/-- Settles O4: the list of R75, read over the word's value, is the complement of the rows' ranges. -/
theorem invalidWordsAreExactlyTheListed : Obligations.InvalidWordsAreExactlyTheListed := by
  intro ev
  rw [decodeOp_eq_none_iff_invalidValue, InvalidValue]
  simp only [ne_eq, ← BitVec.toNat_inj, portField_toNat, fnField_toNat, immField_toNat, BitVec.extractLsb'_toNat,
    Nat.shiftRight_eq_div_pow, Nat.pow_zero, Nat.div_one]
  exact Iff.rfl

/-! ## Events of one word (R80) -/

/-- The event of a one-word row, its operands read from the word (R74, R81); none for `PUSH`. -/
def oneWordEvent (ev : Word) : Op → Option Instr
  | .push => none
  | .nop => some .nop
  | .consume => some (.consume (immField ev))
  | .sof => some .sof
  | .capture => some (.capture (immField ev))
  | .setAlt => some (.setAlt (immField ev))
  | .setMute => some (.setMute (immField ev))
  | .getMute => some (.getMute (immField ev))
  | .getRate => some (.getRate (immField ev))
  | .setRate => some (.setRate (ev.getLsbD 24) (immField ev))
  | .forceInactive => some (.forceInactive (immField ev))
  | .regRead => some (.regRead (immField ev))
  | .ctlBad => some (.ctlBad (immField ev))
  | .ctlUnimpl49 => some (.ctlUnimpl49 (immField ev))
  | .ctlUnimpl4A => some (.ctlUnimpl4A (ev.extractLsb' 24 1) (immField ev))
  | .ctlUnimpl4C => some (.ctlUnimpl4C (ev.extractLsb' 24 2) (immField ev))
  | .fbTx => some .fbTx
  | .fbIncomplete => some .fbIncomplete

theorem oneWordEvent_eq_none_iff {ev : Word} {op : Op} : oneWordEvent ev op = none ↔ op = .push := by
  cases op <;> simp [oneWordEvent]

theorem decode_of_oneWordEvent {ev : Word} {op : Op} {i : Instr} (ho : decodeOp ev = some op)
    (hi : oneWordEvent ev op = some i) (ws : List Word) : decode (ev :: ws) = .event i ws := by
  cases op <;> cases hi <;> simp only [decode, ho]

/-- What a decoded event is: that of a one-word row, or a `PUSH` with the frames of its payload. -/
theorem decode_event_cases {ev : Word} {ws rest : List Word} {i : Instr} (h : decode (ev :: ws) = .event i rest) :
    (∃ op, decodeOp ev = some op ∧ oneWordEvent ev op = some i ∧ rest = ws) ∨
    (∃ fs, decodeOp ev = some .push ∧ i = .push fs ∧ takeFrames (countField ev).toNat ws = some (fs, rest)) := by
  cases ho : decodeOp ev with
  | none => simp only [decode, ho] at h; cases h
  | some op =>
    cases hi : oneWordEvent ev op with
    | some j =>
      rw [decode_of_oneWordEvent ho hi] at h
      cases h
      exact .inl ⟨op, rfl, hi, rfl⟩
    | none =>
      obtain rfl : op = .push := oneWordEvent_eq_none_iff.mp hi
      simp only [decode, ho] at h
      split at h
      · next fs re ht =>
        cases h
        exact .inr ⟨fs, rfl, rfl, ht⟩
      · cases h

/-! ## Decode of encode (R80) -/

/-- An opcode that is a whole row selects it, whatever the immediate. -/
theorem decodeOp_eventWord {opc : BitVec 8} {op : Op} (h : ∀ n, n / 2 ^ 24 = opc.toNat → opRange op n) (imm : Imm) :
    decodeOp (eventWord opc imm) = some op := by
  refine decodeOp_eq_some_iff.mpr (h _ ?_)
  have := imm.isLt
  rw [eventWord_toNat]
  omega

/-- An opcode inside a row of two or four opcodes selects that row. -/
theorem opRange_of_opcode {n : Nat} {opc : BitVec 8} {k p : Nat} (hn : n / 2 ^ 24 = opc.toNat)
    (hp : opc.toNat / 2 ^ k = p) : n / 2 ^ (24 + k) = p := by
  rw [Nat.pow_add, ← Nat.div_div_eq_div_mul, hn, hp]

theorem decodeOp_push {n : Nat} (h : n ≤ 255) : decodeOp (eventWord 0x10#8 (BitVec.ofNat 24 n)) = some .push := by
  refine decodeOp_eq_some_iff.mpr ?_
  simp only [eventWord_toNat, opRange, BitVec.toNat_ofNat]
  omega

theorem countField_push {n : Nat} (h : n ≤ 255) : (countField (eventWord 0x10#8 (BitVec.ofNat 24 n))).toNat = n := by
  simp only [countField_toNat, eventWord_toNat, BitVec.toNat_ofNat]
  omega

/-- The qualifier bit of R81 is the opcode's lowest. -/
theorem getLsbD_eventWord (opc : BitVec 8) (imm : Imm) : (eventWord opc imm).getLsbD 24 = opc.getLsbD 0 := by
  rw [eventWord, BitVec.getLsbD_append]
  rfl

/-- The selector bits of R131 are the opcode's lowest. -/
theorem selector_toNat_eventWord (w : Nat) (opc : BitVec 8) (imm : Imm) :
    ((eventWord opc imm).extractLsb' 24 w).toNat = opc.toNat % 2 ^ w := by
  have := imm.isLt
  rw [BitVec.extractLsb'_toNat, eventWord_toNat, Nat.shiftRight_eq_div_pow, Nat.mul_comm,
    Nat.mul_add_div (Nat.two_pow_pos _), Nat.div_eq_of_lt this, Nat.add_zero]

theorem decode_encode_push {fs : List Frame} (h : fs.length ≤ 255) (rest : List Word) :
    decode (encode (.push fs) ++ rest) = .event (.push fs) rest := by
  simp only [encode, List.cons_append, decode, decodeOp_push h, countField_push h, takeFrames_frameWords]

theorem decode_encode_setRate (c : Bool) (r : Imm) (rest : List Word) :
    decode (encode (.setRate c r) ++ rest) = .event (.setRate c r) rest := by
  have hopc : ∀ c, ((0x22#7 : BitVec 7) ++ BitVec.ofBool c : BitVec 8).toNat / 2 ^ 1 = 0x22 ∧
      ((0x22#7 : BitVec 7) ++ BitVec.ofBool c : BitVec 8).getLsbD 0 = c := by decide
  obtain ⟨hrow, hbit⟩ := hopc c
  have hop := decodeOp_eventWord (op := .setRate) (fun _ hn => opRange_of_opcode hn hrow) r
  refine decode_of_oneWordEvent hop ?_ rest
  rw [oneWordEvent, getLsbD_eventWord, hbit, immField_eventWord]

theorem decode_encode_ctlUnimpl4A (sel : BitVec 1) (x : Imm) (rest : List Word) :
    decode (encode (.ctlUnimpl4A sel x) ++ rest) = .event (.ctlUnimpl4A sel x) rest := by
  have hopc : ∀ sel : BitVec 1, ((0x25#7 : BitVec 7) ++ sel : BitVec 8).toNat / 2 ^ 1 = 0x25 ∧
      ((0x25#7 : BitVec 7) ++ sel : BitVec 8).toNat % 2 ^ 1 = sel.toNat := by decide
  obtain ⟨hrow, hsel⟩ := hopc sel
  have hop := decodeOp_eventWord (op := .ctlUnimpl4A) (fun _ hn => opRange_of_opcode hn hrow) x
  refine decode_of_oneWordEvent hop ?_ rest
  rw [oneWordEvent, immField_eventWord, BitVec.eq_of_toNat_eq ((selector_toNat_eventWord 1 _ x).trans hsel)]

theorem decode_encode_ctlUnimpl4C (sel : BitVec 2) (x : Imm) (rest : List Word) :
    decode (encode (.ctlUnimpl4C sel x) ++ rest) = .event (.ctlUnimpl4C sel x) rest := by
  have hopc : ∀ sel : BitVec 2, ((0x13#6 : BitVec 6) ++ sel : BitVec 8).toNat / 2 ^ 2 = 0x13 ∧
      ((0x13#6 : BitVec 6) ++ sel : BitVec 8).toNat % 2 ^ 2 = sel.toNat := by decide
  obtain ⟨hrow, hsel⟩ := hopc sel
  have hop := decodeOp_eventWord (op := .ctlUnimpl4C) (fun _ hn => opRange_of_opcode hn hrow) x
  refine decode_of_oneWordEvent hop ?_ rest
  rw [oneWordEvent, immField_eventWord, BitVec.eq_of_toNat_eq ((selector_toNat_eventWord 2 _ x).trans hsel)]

-*-

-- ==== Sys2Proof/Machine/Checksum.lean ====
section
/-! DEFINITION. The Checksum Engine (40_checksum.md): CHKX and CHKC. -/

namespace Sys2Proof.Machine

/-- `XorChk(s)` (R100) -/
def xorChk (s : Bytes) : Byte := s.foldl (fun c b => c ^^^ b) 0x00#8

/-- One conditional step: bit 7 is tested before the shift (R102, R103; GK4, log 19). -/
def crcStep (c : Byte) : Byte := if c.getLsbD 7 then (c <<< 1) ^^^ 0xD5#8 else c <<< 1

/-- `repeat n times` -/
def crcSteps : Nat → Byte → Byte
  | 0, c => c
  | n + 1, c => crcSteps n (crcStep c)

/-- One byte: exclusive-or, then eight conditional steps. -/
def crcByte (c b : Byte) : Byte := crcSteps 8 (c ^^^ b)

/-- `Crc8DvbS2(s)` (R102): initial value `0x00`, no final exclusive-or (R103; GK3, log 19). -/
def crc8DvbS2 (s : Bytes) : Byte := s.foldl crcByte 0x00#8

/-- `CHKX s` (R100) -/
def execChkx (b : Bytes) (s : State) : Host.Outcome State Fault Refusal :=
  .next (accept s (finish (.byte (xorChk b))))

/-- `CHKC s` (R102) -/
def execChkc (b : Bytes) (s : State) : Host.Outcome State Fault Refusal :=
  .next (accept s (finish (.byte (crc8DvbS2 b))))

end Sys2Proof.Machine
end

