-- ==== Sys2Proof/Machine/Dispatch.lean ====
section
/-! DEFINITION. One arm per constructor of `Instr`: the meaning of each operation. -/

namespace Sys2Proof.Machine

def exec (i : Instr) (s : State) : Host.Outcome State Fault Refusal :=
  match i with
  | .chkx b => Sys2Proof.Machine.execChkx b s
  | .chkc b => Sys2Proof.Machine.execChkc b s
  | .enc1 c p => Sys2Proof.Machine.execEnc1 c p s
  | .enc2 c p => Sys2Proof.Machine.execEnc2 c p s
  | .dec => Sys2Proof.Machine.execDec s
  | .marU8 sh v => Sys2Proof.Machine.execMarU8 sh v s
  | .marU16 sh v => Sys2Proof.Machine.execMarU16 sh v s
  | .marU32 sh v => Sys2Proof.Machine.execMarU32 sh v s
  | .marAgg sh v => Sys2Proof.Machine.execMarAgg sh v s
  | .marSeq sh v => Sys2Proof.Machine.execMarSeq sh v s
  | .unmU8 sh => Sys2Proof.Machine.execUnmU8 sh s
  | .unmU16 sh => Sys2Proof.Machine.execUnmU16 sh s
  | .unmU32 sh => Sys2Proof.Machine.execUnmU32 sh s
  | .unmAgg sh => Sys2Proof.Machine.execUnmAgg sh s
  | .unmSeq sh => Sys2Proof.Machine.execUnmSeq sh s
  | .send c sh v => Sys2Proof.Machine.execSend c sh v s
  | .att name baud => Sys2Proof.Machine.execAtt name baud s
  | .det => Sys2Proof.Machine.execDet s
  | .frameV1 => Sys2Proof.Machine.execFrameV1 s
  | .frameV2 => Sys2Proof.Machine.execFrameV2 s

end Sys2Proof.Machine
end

-*-

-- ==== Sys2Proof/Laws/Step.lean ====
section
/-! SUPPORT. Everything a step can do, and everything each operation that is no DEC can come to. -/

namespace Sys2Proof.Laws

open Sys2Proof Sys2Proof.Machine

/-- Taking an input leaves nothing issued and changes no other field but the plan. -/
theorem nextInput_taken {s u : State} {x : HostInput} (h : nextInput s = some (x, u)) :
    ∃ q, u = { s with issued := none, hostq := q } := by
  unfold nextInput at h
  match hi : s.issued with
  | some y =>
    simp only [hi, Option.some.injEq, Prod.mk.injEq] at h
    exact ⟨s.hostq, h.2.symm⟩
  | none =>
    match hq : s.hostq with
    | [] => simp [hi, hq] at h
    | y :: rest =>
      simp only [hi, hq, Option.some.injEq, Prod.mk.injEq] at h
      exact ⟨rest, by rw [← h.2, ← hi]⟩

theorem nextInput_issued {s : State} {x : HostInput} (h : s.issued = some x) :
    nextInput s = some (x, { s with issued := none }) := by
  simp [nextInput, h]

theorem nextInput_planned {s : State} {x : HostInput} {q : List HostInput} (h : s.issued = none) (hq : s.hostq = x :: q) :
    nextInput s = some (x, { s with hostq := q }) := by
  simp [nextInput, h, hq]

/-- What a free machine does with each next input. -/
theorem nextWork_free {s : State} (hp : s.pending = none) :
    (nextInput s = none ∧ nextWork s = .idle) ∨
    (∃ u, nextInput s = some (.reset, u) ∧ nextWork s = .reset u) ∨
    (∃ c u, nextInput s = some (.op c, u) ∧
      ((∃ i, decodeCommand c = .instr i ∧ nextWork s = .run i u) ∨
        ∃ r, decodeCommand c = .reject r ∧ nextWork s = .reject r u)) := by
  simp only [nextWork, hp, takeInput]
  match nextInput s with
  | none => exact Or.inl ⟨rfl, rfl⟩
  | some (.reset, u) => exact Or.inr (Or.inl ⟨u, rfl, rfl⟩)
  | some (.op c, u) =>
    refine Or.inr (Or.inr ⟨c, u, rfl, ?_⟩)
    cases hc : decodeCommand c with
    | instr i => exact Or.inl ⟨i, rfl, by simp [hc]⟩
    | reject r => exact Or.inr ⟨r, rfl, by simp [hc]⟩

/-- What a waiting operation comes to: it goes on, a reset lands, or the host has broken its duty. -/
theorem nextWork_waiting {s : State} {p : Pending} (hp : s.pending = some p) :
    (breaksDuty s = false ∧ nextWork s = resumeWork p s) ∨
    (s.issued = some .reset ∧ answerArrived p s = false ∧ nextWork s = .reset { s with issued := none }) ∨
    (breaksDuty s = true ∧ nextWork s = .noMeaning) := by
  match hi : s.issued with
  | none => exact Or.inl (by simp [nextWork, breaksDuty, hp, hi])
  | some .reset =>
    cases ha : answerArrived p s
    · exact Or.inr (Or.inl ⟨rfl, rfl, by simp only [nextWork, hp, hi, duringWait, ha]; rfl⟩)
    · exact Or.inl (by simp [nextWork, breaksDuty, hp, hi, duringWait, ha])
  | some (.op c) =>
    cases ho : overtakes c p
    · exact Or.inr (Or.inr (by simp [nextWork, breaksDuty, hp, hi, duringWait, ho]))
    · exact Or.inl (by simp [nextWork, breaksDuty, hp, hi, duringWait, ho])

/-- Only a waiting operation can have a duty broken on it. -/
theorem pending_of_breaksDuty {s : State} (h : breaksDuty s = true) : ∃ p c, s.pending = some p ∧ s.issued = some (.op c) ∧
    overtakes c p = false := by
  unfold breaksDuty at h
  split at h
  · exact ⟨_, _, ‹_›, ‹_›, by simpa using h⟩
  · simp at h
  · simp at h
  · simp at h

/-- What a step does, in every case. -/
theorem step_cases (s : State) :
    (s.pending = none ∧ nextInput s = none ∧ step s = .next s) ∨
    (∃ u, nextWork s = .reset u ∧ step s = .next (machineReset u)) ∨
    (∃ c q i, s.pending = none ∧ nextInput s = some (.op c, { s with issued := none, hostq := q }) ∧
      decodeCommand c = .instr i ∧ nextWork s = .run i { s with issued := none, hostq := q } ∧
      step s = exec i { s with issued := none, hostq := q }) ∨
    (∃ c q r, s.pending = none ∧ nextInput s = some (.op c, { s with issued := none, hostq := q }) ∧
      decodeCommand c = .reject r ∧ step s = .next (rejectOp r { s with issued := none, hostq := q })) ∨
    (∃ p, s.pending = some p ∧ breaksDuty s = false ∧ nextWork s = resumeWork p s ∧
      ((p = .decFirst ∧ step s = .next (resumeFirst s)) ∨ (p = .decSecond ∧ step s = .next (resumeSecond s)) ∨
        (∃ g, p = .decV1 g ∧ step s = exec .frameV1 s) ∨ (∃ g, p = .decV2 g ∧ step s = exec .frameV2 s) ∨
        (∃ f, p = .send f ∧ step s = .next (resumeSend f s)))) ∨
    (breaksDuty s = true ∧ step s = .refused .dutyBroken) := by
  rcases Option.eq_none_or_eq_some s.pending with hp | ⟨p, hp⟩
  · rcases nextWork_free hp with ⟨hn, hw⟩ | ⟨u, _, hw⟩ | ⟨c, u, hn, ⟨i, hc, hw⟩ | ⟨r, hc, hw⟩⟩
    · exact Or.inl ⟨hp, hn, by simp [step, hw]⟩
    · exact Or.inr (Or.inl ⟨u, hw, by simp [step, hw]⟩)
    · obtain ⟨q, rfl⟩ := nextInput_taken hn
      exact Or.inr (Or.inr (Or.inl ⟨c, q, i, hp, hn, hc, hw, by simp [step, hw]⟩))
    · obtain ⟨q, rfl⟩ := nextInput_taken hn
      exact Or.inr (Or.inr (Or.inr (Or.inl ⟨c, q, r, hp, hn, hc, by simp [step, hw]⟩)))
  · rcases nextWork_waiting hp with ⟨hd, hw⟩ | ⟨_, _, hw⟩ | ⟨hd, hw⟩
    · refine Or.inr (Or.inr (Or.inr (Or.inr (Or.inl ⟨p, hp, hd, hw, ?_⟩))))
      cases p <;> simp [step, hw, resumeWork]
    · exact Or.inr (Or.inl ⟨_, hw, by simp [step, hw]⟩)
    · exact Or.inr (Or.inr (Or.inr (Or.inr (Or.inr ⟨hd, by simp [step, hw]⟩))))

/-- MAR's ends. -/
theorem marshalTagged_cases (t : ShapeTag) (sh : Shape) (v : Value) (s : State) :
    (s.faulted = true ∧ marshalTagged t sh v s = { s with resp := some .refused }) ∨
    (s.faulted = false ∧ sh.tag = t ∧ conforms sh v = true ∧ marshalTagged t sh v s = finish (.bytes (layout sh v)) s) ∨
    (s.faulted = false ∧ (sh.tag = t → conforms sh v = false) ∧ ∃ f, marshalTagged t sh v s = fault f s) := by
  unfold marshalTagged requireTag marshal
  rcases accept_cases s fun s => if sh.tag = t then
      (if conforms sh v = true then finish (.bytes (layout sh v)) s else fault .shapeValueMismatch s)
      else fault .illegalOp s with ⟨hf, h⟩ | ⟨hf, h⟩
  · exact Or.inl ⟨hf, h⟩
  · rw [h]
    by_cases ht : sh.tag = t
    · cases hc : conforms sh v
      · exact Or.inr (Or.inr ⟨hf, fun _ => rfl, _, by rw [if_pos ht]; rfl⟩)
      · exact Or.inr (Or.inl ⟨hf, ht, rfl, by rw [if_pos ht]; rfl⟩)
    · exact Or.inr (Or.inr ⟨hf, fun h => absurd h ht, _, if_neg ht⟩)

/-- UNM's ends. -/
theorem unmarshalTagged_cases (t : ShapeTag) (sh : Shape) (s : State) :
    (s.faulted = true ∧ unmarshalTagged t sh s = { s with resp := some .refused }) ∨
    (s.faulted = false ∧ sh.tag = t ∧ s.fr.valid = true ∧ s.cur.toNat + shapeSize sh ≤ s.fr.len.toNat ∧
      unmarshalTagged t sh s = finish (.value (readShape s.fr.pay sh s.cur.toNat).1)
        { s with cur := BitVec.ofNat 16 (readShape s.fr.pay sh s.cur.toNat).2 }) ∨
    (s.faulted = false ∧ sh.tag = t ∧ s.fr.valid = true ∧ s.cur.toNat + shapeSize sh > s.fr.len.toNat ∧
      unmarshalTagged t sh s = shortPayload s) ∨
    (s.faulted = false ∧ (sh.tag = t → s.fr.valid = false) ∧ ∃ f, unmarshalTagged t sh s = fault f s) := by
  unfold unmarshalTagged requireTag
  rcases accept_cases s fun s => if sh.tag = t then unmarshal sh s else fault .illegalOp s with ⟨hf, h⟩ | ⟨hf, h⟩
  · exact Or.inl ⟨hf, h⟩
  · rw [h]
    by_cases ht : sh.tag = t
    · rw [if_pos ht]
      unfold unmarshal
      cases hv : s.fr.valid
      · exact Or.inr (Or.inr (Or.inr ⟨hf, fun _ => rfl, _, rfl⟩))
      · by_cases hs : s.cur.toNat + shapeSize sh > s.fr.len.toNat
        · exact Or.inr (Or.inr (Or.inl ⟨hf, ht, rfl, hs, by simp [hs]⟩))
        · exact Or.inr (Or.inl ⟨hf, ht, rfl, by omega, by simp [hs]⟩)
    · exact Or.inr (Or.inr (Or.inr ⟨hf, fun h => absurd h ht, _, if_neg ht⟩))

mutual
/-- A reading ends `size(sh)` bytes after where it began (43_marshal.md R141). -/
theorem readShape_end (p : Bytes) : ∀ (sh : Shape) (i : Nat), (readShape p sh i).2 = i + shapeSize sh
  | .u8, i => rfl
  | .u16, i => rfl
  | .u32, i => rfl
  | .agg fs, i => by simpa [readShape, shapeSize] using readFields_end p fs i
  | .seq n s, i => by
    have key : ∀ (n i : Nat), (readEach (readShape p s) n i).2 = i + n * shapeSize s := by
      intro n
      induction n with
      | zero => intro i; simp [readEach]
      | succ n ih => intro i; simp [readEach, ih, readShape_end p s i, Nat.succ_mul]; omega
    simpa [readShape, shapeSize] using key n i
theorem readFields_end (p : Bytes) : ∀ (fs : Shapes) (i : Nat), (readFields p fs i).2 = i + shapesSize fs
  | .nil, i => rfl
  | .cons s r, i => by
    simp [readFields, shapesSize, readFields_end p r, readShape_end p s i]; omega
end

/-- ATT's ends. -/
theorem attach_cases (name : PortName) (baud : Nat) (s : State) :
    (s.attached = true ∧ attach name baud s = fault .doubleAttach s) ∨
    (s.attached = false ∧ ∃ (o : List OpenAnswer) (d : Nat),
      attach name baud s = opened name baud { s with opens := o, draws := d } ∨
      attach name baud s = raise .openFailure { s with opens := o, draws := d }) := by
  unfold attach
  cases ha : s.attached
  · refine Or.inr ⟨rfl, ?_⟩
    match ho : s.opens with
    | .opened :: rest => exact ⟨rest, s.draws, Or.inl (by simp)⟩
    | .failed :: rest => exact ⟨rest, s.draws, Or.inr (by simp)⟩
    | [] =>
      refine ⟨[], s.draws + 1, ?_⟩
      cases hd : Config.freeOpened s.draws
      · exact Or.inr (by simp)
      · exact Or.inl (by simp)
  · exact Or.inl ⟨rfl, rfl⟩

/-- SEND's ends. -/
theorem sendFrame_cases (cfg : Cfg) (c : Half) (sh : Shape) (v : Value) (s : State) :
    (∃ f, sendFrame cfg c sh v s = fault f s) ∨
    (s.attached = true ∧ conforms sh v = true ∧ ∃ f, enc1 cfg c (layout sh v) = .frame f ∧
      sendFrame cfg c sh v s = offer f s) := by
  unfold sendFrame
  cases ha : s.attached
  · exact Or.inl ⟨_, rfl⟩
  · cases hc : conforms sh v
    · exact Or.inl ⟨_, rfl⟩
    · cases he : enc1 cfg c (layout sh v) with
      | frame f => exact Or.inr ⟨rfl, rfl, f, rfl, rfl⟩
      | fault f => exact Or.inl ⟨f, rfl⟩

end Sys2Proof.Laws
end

-*-

◆ **Problem statement**: Once the line with "(s.faulted = false ∧ sh.tag = t ∧ conforms" is found in the records above, print exactly that line and every line after it through the line with "rfl, by rw [if_pos ht]; rfl⟩)".

◆ **Response below**:
    (s.faulted = false ∧ sh.tag = t ∧ conforms sh v = true ∧ marshalTagged t sh v s = finish (.bytes (layout sh v)) s) ∨
    (s.faulted = false ∧ (sh.tag = t → conforms sh v = false) ∧ ∃ f, marshalTagged t sh v s = fault f s) := by
  unfold marshalTagged requireTag marshal
  rcases accept_cases s fun s => if sh.tag = t then
      (if conforms sh v = true then finish (.bytes (layout sh v)) s else fault .shapeValueMismatch s)
      else fault .illegalOp s with ⟨hf, h⟩ | ⟨hf, h⟩
  · exact Or.inl ⟨hf, h⟩
  · rw [h]
    by_cases ht : sh.tag = t
    · cases hc : conforms sh v
      · exact Or.inr (Or.inr ⟨hf, fun _ => rfl, _, by rw [if_pos ht]; rfl⟩)
      · exact Or.inr (Or.inl ⟨hf, ht, rfl, by rw [if_pos ht]; rfl⟩)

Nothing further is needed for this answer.